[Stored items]
====================

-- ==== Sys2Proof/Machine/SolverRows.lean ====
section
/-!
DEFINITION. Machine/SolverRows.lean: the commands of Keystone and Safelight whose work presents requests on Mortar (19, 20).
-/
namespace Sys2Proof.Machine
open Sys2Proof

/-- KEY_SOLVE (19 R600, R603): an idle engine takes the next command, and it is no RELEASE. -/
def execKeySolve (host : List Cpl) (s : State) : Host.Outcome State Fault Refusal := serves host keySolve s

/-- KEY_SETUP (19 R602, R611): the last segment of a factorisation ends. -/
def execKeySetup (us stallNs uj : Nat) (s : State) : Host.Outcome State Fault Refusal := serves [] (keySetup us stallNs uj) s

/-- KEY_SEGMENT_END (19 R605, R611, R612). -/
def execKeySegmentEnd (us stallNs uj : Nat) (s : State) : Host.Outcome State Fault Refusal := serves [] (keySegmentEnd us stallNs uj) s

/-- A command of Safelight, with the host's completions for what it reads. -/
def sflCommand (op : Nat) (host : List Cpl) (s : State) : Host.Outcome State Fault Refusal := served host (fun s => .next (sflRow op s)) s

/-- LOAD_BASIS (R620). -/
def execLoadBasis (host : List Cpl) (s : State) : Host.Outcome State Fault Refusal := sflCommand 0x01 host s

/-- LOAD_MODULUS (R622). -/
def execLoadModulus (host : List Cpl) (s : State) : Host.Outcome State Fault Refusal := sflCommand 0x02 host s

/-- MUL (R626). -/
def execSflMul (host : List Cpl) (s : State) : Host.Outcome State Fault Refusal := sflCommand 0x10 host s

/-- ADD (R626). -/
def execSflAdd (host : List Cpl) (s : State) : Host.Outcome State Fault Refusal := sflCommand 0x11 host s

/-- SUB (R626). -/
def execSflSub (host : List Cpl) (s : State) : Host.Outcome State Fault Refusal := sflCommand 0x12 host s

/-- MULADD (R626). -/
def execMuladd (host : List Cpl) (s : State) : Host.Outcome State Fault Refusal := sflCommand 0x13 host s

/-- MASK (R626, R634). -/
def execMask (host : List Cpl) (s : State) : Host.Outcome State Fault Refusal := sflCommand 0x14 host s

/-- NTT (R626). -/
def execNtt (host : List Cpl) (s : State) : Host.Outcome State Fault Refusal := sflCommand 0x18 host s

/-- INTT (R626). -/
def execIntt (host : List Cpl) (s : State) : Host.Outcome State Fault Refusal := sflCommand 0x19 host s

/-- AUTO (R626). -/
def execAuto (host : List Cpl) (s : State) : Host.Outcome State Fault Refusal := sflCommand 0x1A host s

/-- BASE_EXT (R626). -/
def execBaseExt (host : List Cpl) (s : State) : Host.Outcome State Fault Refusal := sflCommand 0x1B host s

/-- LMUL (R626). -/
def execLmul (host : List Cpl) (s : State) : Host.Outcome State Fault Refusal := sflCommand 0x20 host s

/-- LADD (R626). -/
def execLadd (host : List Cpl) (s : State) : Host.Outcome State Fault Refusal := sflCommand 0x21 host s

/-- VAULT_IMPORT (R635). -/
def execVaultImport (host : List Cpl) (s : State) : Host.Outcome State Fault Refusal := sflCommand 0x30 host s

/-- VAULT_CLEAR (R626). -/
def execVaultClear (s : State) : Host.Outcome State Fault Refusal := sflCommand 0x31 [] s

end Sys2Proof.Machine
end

====================

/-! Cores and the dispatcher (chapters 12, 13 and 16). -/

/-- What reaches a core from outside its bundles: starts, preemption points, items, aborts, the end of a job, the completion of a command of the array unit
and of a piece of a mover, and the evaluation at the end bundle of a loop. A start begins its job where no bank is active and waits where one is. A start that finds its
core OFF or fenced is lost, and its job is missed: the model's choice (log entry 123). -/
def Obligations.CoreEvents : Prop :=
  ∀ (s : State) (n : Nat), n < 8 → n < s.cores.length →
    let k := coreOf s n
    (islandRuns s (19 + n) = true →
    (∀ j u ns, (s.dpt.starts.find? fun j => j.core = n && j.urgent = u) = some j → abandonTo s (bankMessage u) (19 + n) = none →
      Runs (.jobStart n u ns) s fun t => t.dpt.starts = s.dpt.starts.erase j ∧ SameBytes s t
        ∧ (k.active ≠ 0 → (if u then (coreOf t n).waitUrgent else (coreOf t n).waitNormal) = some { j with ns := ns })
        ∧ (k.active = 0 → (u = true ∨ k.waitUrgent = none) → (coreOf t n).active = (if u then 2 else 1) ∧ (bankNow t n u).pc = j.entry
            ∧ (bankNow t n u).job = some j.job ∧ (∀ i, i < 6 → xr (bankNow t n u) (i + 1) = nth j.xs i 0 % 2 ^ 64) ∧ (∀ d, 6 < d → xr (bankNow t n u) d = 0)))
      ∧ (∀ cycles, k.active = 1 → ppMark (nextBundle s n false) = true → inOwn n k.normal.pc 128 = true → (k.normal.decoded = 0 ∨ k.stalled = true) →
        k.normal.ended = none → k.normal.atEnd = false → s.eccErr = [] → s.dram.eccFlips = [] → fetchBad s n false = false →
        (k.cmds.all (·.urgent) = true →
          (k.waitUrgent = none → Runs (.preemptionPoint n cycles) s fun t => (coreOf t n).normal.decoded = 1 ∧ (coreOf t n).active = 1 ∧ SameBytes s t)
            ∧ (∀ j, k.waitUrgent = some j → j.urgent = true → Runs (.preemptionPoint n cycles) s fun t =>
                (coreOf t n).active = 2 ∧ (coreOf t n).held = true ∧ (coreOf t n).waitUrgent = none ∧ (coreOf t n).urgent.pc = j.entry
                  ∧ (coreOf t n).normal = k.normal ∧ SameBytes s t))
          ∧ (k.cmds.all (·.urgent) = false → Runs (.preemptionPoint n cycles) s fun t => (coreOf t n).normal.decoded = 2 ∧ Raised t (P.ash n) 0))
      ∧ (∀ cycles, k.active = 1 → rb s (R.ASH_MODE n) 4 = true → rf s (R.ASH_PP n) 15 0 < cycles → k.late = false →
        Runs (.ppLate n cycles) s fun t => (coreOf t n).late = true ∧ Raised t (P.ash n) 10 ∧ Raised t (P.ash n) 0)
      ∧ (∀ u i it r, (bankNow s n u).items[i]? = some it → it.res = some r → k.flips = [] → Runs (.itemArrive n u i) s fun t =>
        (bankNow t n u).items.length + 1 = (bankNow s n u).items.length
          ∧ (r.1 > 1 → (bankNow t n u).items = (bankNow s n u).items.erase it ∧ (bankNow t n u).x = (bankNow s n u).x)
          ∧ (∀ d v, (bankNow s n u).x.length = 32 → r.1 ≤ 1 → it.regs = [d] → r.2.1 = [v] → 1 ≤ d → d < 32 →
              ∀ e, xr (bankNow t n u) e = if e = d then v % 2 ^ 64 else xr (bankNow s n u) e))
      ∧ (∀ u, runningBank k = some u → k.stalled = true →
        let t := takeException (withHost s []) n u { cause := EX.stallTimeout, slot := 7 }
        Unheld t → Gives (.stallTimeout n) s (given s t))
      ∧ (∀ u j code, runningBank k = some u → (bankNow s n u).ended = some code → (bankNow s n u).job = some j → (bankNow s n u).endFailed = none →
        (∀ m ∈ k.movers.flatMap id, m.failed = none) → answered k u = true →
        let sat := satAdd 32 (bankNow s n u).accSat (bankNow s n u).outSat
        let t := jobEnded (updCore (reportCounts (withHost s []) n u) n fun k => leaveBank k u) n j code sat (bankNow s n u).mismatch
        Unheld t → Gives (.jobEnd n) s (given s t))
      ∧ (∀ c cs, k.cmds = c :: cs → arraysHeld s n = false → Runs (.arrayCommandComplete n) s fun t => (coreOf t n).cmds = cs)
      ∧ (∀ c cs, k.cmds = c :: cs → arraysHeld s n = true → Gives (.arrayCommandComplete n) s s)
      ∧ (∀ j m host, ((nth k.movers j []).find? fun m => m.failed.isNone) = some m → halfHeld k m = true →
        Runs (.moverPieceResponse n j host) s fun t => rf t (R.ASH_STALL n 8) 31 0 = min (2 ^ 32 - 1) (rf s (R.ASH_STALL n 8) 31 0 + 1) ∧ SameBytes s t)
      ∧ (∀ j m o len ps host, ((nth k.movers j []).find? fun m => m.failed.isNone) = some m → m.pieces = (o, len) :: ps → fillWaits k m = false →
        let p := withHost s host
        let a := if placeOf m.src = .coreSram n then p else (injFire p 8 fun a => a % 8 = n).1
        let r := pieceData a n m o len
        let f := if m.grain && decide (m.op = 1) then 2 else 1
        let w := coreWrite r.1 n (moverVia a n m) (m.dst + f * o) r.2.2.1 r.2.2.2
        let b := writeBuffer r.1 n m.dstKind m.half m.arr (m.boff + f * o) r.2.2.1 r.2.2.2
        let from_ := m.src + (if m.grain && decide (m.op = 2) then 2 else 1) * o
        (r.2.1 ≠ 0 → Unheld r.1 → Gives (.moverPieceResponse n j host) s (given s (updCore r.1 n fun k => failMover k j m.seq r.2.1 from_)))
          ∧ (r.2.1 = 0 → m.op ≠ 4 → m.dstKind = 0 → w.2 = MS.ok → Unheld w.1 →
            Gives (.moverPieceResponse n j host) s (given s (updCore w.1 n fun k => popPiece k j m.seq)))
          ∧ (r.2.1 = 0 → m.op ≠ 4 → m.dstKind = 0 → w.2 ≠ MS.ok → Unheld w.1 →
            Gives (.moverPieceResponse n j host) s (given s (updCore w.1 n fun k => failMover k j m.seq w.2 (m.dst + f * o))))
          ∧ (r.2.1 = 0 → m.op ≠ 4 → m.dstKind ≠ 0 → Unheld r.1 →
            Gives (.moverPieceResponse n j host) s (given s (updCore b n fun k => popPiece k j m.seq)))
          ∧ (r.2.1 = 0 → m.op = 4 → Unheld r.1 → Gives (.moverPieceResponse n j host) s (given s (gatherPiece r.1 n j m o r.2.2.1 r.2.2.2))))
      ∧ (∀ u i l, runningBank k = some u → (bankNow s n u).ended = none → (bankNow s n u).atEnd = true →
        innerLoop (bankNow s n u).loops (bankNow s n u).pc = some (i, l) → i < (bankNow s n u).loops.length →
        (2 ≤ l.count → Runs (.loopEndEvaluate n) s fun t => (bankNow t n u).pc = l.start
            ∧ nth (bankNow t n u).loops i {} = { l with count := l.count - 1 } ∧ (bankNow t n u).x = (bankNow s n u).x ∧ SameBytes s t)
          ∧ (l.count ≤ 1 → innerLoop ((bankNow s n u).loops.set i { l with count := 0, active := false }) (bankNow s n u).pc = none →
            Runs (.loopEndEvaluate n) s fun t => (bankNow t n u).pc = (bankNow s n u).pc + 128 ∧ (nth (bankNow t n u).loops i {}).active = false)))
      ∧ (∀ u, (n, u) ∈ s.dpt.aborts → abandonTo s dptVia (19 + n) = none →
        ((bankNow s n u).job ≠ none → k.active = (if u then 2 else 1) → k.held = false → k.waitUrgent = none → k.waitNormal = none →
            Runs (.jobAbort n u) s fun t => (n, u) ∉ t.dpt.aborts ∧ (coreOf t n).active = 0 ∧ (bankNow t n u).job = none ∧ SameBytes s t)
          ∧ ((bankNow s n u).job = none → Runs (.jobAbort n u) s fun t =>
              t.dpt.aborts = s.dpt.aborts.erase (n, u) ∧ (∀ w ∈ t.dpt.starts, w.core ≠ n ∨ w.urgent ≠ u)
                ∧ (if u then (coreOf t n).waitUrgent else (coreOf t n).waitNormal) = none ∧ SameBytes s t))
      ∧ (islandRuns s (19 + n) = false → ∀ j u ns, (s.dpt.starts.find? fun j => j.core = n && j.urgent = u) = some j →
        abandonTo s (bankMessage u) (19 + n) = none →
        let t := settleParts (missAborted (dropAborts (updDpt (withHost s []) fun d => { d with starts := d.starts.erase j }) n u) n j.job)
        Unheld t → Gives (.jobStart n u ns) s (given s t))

====================

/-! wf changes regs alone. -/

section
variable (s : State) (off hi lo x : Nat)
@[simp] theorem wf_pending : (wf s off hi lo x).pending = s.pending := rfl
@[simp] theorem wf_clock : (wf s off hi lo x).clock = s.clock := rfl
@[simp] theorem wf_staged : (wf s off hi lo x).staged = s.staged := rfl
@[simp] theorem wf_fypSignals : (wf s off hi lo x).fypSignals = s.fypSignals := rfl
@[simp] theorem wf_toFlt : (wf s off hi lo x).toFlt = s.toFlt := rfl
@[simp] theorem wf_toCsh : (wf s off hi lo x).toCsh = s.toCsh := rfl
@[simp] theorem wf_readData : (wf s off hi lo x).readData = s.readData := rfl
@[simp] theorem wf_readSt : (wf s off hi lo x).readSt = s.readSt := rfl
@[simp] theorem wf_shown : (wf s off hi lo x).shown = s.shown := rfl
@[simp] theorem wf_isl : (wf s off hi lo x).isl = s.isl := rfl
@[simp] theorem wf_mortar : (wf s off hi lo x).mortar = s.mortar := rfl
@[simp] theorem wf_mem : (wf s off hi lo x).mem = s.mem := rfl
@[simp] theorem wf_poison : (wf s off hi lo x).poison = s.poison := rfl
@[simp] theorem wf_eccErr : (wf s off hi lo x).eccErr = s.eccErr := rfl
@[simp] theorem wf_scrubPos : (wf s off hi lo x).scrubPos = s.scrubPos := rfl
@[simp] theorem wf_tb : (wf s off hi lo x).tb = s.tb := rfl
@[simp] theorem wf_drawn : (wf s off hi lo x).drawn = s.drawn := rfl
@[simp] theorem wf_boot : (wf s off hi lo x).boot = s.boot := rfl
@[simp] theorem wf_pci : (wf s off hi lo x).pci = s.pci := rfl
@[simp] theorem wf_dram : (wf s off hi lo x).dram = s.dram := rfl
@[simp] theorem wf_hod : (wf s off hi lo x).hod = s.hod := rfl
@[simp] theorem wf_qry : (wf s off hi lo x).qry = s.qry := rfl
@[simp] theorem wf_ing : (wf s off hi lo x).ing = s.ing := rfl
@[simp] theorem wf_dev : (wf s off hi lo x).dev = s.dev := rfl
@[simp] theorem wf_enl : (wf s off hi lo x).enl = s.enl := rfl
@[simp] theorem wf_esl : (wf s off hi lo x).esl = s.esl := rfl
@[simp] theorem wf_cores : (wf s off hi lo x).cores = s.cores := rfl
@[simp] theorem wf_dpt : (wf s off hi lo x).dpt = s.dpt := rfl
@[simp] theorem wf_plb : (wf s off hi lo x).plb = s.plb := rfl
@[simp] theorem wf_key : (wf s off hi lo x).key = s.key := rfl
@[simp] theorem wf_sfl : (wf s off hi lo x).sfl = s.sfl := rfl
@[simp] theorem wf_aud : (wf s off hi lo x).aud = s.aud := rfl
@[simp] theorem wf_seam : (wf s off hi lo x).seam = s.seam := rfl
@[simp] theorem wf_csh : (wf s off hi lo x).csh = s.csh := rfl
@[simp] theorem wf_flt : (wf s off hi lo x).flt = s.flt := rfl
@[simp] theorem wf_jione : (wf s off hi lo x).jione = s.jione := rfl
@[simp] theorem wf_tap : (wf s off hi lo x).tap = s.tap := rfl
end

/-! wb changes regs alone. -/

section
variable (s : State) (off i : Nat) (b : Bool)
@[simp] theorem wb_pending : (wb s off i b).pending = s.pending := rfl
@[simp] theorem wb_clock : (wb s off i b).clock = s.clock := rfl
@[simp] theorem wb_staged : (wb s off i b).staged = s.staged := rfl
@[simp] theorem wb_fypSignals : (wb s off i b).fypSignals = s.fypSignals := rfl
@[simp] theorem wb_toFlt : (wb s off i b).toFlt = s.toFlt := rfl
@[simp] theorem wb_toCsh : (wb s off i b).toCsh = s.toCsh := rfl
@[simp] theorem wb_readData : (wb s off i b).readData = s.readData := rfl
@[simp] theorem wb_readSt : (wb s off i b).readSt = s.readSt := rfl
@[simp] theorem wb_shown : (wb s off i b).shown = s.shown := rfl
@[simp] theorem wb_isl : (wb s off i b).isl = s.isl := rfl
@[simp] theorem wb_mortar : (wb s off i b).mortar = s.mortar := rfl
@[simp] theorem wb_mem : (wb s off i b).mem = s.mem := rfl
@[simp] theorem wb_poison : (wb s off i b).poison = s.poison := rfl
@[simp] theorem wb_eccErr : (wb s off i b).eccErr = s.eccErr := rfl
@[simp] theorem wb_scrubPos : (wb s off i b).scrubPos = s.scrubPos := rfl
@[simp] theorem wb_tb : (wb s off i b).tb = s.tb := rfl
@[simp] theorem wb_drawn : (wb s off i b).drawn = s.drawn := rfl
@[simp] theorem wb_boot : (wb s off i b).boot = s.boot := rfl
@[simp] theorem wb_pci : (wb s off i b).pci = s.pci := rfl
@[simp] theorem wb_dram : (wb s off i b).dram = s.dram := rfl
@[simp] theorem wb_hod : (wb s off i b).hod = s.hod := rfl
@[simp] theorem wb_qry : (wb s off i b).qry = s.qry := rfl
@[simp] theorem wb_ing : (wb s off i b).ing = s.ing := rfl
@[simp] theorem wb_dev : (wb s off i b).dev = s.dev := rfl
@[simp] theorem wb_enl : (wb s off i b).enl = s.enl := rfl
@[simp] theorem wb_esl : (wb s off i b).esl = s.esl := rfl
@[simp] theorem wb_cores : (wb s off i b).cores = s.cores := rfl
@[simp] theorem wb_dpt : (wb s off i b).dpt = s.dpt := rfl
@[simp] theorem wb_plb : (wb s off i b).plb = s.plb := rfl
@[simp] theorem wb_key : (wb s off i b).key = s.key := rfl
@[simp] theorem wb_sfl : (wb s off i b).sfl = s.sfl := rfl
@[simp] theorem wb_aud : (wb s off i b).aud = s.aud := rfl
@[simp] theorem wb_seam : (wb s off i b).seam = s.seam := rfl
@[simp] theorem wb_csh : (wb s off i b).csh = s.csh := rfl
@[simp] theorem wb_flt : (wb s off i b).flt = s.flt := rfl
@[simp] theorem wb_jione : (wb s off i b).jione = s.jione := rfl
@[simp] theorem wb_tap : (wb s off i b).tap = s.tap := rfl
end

====================

■ ACTIVITY
What you return must be an exact retyping of the lines above starting at the line with "x).enl = s.enl := rfl" and ending at the line with "x).dpt = s.dpt := rfl", and nothing besides.

■ YOUR RESPONSE
@[simp] theorem wf_enl : (wf s off hi lo x).enl = s.enl := rfl
@[simp] theorem wf_esl : (wf s off hi lo x).esl = s.esl := rfl
@[simp] theorem wf_cores : (wf s off hi lo x).cores = s.cores := rfl
@[simp] theorem wf_dpt : (wf s off hi lo x).dpt = s.dpt := rfl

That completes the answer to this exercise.